Uncover Warren Buffett’s Top 9 Unstoppable Stocks in 2025!

Berkshire Hathaway’s CEO Warren Buffett remains bullish on his top holdings:

1. Apple: Despite selling over 615 million Apple (NASDAQ: AAPL) shares in the past year, it remains Berkshire Hathaway’s largest holding at $73.5 billion (24.8% of invested assets). Buffett cited low corporate tax rates and pricey stock market conditions for the selling activity, but Apple’s strong share repurchase program continues to impress.

2. American Express: With a value of $45.8 billion (15.4% of invested assets), American Express (NYSE: AXP) is a long-term holding for Berkshire Hathaway. Its dual revenue streams from credit card services and lending make it a standout performer, attracting high-earning customers who remain loyal during economic downturns.

3. Bank of America: Buffett’s selling of Bank of America (NYSE: BAC) shares hasn’t diminished its position as the third-largest holding at $34.8 billion (11.7% of invested assets). He favors bank stocks for their cyclical nature and growth potential, with Bank of America benefiting from interest rate sensitivity.

4. Coca-Cola: Berkshire Hathaway’s longest-held investment since 1988, Coca-Cola (NYSE: KO) is valued at $24.3 billion (8.2% of invested assets). Buffett considers it a forever holding due to its strong geographic diversity, providing stability and consistent returns over the years.

In 2022, Coca-Cola operates globally with a presence in every country, ensuring a steady cash flow in developed markets and driving sales growth in emerging markets. The brand has maintained its top position as the most preferred by consumers for 12 consecutive years, according to Kantar’s annual “Brand Footprint” report. This achievement is attributed to Coca-Cola’s effective utilization of digital media to engage younger audiences and leveraging its rich history and brand ambassadors to connect with more mature consumers.

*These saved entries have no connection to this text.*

-- ==== Sys2Proof/Machine/StBase.lean ====
section
/-!
DEFINITION. The parts of the state that every block shares: memory, tallies, events and the configuration epochs.
-/
namespace Sys2Proof.Machine
open Sys2Proof

/-- Near memory and the CXL tier (chapter "Near Memory and the CXL Tier"). -/
structure MemState where
  /-- Near memory by physical address (R276). A byte not listed reads 0: R455 clears near memory to zeros at a reset. -/
  near : List (Nat × BitVec 8)
  /-- The CXL tier by CXL physical address (R288). A byte not listed reads 0 (log entry 5). -/
  far : List (Nat × BitVec 8)
  /-- R280: the poisoned granules of near memory, by granule number pa / 256. -/
  poison : Sparse Bool
  /-- R287: poisoned 64-byte blocks of the CXL tier, by address / 64. -/
  farPoison : Sparse Bool
  /-- R280, R281: the granules (false) and CXL blocks (true) whose errors the reads of the command under way have found and reported. -/
  fresh : List (Bool × Nat)
  /-- R283: the redirect table, oldest entry first: (old frame, new frame). -/
  redirect : List (Nat × Nat)
  /-- R283: retirements being copied: (old frame, reserve frame). -/
  copying : List (Nat × Nat)
  /-- R279, R282: corrected errors of each frame in the current counting window. -/
  frameCe : Sparse Nat
  /-- R285: reserve frames that have themselves been retired. -/
  worn : List Nat
  /-- R285: frames due for retirement that found no reserve frame, for which MEM_RETIRE_FULL has been raised. -/
  full : List Nat
  /-- R282: device time at which the current counting window started. -/
  window : Nat
  /-- R282: the channels with a scrub pass running. -/
  scrubbing : Sparse Bool
  /-- R282: scrub passes that wait for a channel's running pass to end. -/
  scrubDue : Sparse Nat
  /-- R289: ports whose new device has been found but not admitted by CXL_ENABLE. -/
  found : Sparse Bool
  /-- R289: ports whose link has gone down since their island was last reset: a new device waits for CXL_ENABLE. -/
  cxlLost : Sparse Bool
  /-- R335: the two dirty maps, one for each ballast slot: 64 KiB blocks of the armed context by DVA / 65,536. -/
  dirty0 : Sparse Bool
  dirty1 : Sparse Bool
  /-- R373: the token bucket of channel ch for context c, at ch * 64 + c: tokens in 1/64 byte, and when they were
  counted. -/
  buckets : Sparse (Nat × Nat)
  deriving DecidableEq, Repr

/-- A waiter in a tally's queue (R257): the agent and the n it waits for. -/
structure Waiter where
  agent : Agent
  n : Nat
  deriving DecidableEq, Repr

/-- A wait of the sequencer, the allocator or a sampler that failed and is tried again every 1 ms (R263). -/
structure RetryWait where
  agent : Agent
  bank : Nat
  ctx : Nat
  vid : Nat
  n : Nat
  /-- The device time of the last try. -/
  since : Nat
  deriving DecidableEq, Repr

/-- The tally banks (chapter "Tallies and Cross-Module Ordering"). -/
structure TallyState where
  /-- R254: the value of each physical tally. -/
  vals : Sparse Nat
  /-- R254: the context each physical tally belongs to; not listed: free. -/
  owner : Sparse (Option Nat)
  /-- R257: each tally's blocked waiters, the head first. -/
  queues : Sparse (List Waiter)
  /-- R512: the translations in each bank's cache, the most recently used first: (context, virtual ID) and the table's entry. -/
  caches : Sparse (List ((Nat × Nat) × Nat))
  /-- Waits completed and not yet taken up by the agent that waited, with their status. -/
  done : List (Agent × Status)
  /-- R263: waits to be tried again. -/
  retry : List RetryWait
  deriving DecidableEq, Repr

/-- An event waiting for delivery (R376, R377). -/
structure Event where
  status : Status
  page : Nat
  ctx : Option Nat
  count : Nat
  d1 : Nat
  d2 : Nat
  first : Nat
  last : Nat
  /-- R375: delivered to the session; delivered to the ring (delivery BOTH holds the entry until it has reached both). -/
  atSession : Bool
  atRing : Bool
  /-- R377: the record carries LOST, fixed at its first delivery. -/
  lost : Bool
  deriving DecidableEq, Repr

/-- A pending list with its bucket (R377). -/
structure EventList where
  items : List Event
  /-- The next record delivered carries LOST. -/
  lost : Bool
  /-- Tokens held, in millionths of a token, at the device time `at_`. -/
  tokens : Nat
  at_ : Nat
  deriving DecidableEq, Repr

/-- The registers of a processor that runs KC instructions (R109, R264): a cluster's vector unit, or a gondola hart. -/
structure Core where
  /-- The vector unit runs a program; the hart is not HELD. -/
  running : Bool
  pc : Nat
  /-- Integer registers x1 to x31, 64 bits; x0 is not kept and reads 0. -/
  x : Sparse Nat
  /-- Floating-point registers f0 to f31. -/
  f : Sparse Nat
  /-- Vector registers v0 to v31 as numbers of VLEN bits. -/
  v : Sparse Nat
  /-- The vector length and type in force: vl, the element width in bits, and the register group's size LMUL. -/
  vl : Nat
  vstart : Nat
  sew : Nat
  lmul : Nat
  /-- R265: the destination register of a KC.TWAIT that holds the processor. -/
  waitRd : Option Nat
  /-- The device time at which that KC.TWAIT began to hold it. -/
  waitAt : Nat
  /-- The exception or interrupt taken last: its RISC-V cause, the exception PC and the trap value (a hart, R44). -/
  trap : Option (Nat × Nat × Nat)
  /-- R375: an external interrupt is pending at the hart. -/
  interrupt : Bool
  /-- Vector cycles of the running tile. -/
  cycles : Nat
  /-- R123: the derivative descriptor in force. -/
  dact : Option Nat
  deriving DecidableEq, Repr

/-- A record held by a completion ring: its bytes, whether a slot is reserved for it (R370), and the sequence that it makes DONE
once it is written (R150). -/
structure HeldRecord where
  bytes : List Byte
  reserved : Bool
  fin : Option Nat
  deriving DecidableEq, Repr

/-- R367 to R371: what a ring holds besides its doorbell block: the DVA of its first entry, the slots reserved for
records, and the records that wait (R149, R369). A held record of a reserved slot keeps its slot. -/
structure Ring where
  base : Nat
  reserved : Nat
  held : List HeldRecord
  deriving DecidableEq, Repr

/-- A committed epoch that islands are still adopting (R383): the page, the new values, and who has still to adopt: an island, and for the sequencer the
context whose boundary it waits for. -/
structure Adopting where
  epoch : Nat
  page : Nat
  vals : Sparse Nat
  islands : List (Nat × Option Nat)
  deriving DecidableEq, Repr

/-- The outcome that a register or doorbell operation, or a command, returns to who issued it (R12, R400). -/
structure Answer where
  reader : Option Reader
  status : Status
  value : Nat
  deriving DecidableEq, Repr

/-- The register space's machinery besides the values in force (R12, R381 to R383, R475). -/
structure ConfigState where
  /-- R475: shadows that hold an uncommitted write, by register key. -/
  shadows : Sparse (Option Nat)
  /-- R381: the staged set, by page. -/
  staged : Sparse Bool
  /-- R383: commits being adopted, in commit order. -/
  adopting : List Adopting
  /-- R12: captured high words, by reader number * 2^40 + the register address of the low word. -/
  captures : Sparse (Option Nat)
  /-- The last operation's answer. -/
  answer : Option Answer
  deriving DecidableEq, Repr

end Sys2Proof.Machine
end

Chevron, holding a 5.9% share of Berkshire Hathaway’s investment assets, has seen increased prominence in Warren Buffett’s portfolio over the past four years. The integrated oil and gas company benefits from a diversified business model, encompassing upstream drilling, transmission pipelines, chemical plants, and refineries. Chevron’s consistent cash flow has supported its dividend growth for the past 37 years, making it an attractive investment for Buffett.

Occidental Petroleum, accounting for 4.5% of Berkshire’s invested assets, has also drawn Buffett’s interest since 2022. Unlike Chevron, Occidental’s revenue heavily relies on its drilling segment, making it particularly sensitive to changes in crude oil prices. With a higher net-debt position compared to Chevron, Occidental’s financial flexibility is closely tied to crude oil price movements.

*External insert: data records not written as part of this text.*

/-- R199, R202: a page becomes lost: withheld from its pool, and counted; a FREE page is no longer among those free. -/
def State.losePage (s : State) (p : Nat) : State :=
  if s.pageLost p then s
  else
    let free := if pageFar p then Reg.kvFarfree else .kvNearfree
    let s := if s.kmKind p = 0 ∧ !s.kv.farDue.contains p then s.wr free 0 (s.rd free 0 - 1) else s
    { s with kv := { s.kv with lost := sput false s.kv.lost p true } }.bump .kvLostpages 0 1

/-! ## The pools (R173, R190, R202) -/

/-- Pages of a pool that an allocation cannot take, in rising order: not FREE, pinned, lost, or due
for release after a context's reset (R379). -/
def State.poolTaken (s : State) (far : Bool) : List Nat :=
  let base := if far then s.rd .kvFarmetabase 0 else s.rd .kvMetabase 0
  let n := if far then s.rd .kvFarpages 0 else s.rd .kvNearpages 0
  let first := if far then farFirst else 0
  let listed := (((if far then s.mem.far else s.mem.near).filter (fun q => base ≤ q.1 && q.1 < base + 2048 * n)).map
    (fun q => first + (q.1 - base) / 2048)).eraseDups
  let used := listed.filter (fun p => !s.pageLost p && (s.kmKind p ≠ 0 || s.kmPin p ≠ 0))
  let lost := (s.kv.lost.map (·.1)).filter (fun p => pageFar p == far && s.pageKnown p)
  let due := if far then s.kv.farDue.filter (fun p => !s.pageLost p) else []
  (used ++ lost ++ due).mergeSort (· ≤ ·)

/-- The k-th free page of a pool that begins at `first`, counted from 0. -/
def kthFree (taken : List Nat) (first k : Nat) : Nat := taken.foldl (fun c t => if t ≤ c then c + 1 else c) (first + k)

/-- Which free page an allocation takes: the spec does not say (log entry 42). None where the pool has none. -/
def State.pickPage (s : State) (far : Bool) : State × Option Nat :=
  let taken := s.poolTaken far
  let n := (if far then s.rd .kvFarpages 0 else s.rd .kvNearpages 0) - taken.length
  if n = 0 then (s, none)
  else (s.drawn, some (kthFree taken (if far then farFirst else 0) ((s.freeNext 32).toNat % n)))

/-- The metadata of a new page: one reference, no pin, its tag as it stands, and every score 1.0 (R188, R195). -/
def State.initPage (s : State) (p fmt kind ctx layer run seq : Nat) : State :=
  let s := ((s.kmSet p 0 4 1).kmSet p 4 4 0).kmSet p 10 1 (fmt % 32 + 32 * kind)
  let s := ((((s.kmSet p 11 1 ctx).kmSet p 12 2 layer).kmSet p 14 2 run).kmSet p 16 4 0).kmSet p 20 2 0
  let s := ((s.kmSet p 24 3 0).kmSet p 28 3 0).kmSet p 32 4 seq
  s.pageStore p (s.pageMeta p + 64) ((List.replicate (s.rd .kvHeads ctx) (leBytes 2 0x3F80)).flatten)

/-- Take a free page for a context: data (1), list (2) or head (3). -/
def State.allocPage (s : State) (far : Bool) (fmt kind ctx layer run seq : Nat) : State × Option Nat :=
  match s.pickPage far with
  | (s, none) => (s, none)
  | (s, some p) =>
    let s := s.initPage p fmt kind ctx layer run seq
    let s := if far then (s.wr .kvFarfree 0 (s.rd .kvFarfree 0 - 1)).bump .kvFarheld ctx 1
      else (s.wr .kvNearfree 0 (s.rd .kvNearfree 0 - 1)).bump .kvHeld ctx 1
    let s := if kind = 1 then s else s.clearNear (s.pageData p) 65536
    (s, some p)

/-- R190: free a page: its tag rises, its kind is FREE, and it returns to its pool unless it is lost. -/
def State.freePage (s : State) (p : Nat) : State :=
  let c := s.kmCtx p
  let s := (s.kmSet p 8 2 ((s.kmTag p + 1) % 65536)).kmSet p 10 1 (s.kmGet p 10 1 % 32)
  let s : State := { s with kv := { s.kv with cow := sput false s.kv.cow p false } }
  let s := if pageFar p then s.wr .kvFarheld c (s.rd .kvFarheld c - 1) else s.wr .kvHeld c (s.rd .kvHeld c - 1)
  if s.pageLost p then s else s.bump (if pageFar p then .kvFarfree else .kvNearfree) 0 1

/-- R190: a page left with no reference and no pin is freed. -/
def State.maybeFree (s : State) (p : Nat) : State :=
  if s.kmRef p = 0 ∧ s.kmPin p = 0 ∧ s.kmKind p ≠ 0 then s.freePage p else s

/-- R188: take and drop a reference; R190: take and drop a pin. -/
def State.refAdd (s : State) (p : Nat) : State := s.kmSet p 0 4 (s.kmRef p + 1)
def State.refDrop (s : State) (p : Nat) : State := (s.kmSet p 0 4 (s.kmRef p - 1)).maybeFree p
def State.pinPage (s : State) (p : Nat) : State := s.kmSet p 4 4 (s.kmPin p + 1)
def State.unpinPage (s : State) (p : Nat) : State := (s.kmSet p 4 4 (s.kmPin p - 1)).maybeFree p

/-! ## Page lists (R180) -/

def lePage (e : Nat) : Nat := bitsAt e 0 27
def lePresent (e : Nat) : Bool := bitAt e 27
def leEvicted (e : Nat) : Bool := bitAt e 28
def leTag (e : Nat) : Nat := bitsAt e 32 16

/-- The entry that names a page under a tag. -/
def leMake (p tag : Nat) : Nat := p + 2 ^ 27 + 2 ^ 32 * tag

/-- Entry i of a head or list page. -/
def State.listSlot (s : State) (p i : Nat) : Nat := (s.ownRead false (s.pageData p + 8 * i) 8).getD 0

/-- Write entry i of a head or list page. -/
def State.setListSlot (s : State) (p i e : Nat) : State := s.pageStore p (s.pageData p + 8 * i) (leBytes 8 e)

/-- R180: list entry v below a head page: 0 where the run is absent. -/
def State.runEntry (s : State) (head v : Nat) : Nat :=
  let p := s.listSlot head (v / 8192)
  if lePresent p then s.listSlot (lePage p) (v % 8192) else 0

/-- Write list entry v below a head page, taking a list page for it where there is none. -/
def State.setRunEntry (s : State) (ctx head v e : Nat) : State :=
  let p := s.listSlot head (v / 8192)
  if lePresent p then s.setListSlot (lePage p) (v % 8192) e
  else
    match s.allocPage false 0 2 ctx 0 0 0 with
    | (s, none) => s
    | (s, some q) => (s.setListSlot head (v / 8192) (leMake q (s.kmTag q))).setListSlot q (v % 8192) e

/-- The list pages below a head page. -/
def State.listPages (s : State) (head : Nat) : List (Nat × Nat) :=
  (s.listedSlots (s.pageData head) 8192).filterMap (fun i =>
    let e := s.listSlot head i
    if lePresent e then some (i, lePage e) else none)

/-- Every entry of a list that is present or evicted: its number and the entry. -/
def State.listEntries (s : State) (head : Nat) : List (Nat × Nat) :=
  ((s.listPages head).map (fun q => (s.listedSlots (s.pageData q.2) 8192).filterMap (fun j =>
    let e := s.listSlot q.2 j
    if lePresent e ∨ leEvicted e then some (q.1 * 8192 + j, e) else none))).flatten

/-- The pages that a list's present entries name. -/
def State.listData (s : State) (head : Nat) : List Nat :=
  (s.listEntries head).filterMap (fun q => if lePresent q.2 then some (lePage q.2) else none)

/-- Does a list name a lost page? -/
def State.listLost (s : State) (head : Nat) : Bool :=
  s.pageLost head || (s.listPages head).any (fun q => s.pageLost q.2) || (s.listData head).any s.pageLost

/-- Drop a whole list: the references of its entries, its list pages and its head page. -/
def State.dropList (s : State) (head : Nat) : State :=
  let data := s.listData head
  let lists := (s.listPages head).map (·.2)
  let s := data.foldl (fun s p => s.refDrop p) s
  let s := lists.foldl (fun s p => s.refDrop p) s
  s.refDrop head

/-! ## Sequences -/

def State.seqAt (s : State) (i : Nat) : Seq := sget (Seq.free 0) s.seq.table i

def State.setSeq (s : State) (i : Nat) (x : Seq) : State :=
  { s with seq := { s.seq with table := sput (Seq.free 0) s.seq.table i x } }

/-- R144: the handle of table entry i. -/
def State.handleOf (s : State) (i : Nat) : Nat := i + 2 ^ 17 * (s.seqAt i).gen

/-- R144: the entry a handle names: none where it is stale. -/
def State.seqOf (s : State) (h : Nat) : Option Nat :=
  let i := h % 2 ^ 17
  if (s.seqAt i).state ≠ 0 ∧ (s.seqAt i).gen = h / 2 ^ 17 then some i else none

/-- The entries of a context that are not FREE, by rising index. -/
def State.seqsOf (s : State) (c : Nat) : List Nat :=
  (s.seq.table.filter (fun p => p.2.state ≠ 0 && p.2.ctx = c)).map (·.1)

def State.step_ (s : State) (c : Nat) : StepState := sget StepState.fresh s.seq.ctxs c

def State.setStep (s : State) (c : Nat) (x : StepState) : State :=
  { s with seq := { s.seq with ctxs := sput StepState.fresh s.seq.ctxs c x } }

/-! ## Geometry (R175, R176) -/

/-- R176: a page format. -/
def kvFormat (f : Nat) : Bool := f = 0x01 || f = 0x03 || f = 0x04 || f = 0x16 || f = 0x0B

Moody’s, holding a 3.9% share in Berkshire’s portfolio since 2000, has been one of Buffett’s most successful investments. Moody’s growth has been driven by its Investors Services segment, providing credit ratings for businesses and government entities. However, with the Federal Reserve implementing significant interest rate hikes, Moody’s Analytics is now facing a changing landscape.

This is the segment that offers solutions to aid businesses in evaluating risk and maintaining compliance with corporate regulations. Kraft Heinz, with an investment value of $9.8 billion accounting for 3.3% of total invested assets, has been a significant investment for Warren Buffett. However, the merger between Heinz and Kraft Foods in 2015 led to Buffett acknowledging that his company had overpaid for Kraft. Despite challenges, Kraft Heinz’s 5.2% yield and focus on consumer staples offer some stability. The company’s diverse product portfolio of over 200 brands enables it to generate consistent operating cash flow, although declining volume and high debt levels present hurdles. On the other hand, Chubb, a property and casualty insurance firm with invested assets worth $7.2 billion (2.4% of total), has been strategically accumulated by Buffett and his team. The insurance industry’s stability and ability to adjust premiums in response to catastrophic events make companies like Chubb reliable moneymakers. Additionally, Chubb stands to benefit from the Federal Reserve’s rate-hiking measures, which have boosted returns on short-term investments. It’s essential to carefully consider investment opportunities beyond popular choices like Apple, as identified by the Motley Fool Stock Advisor team.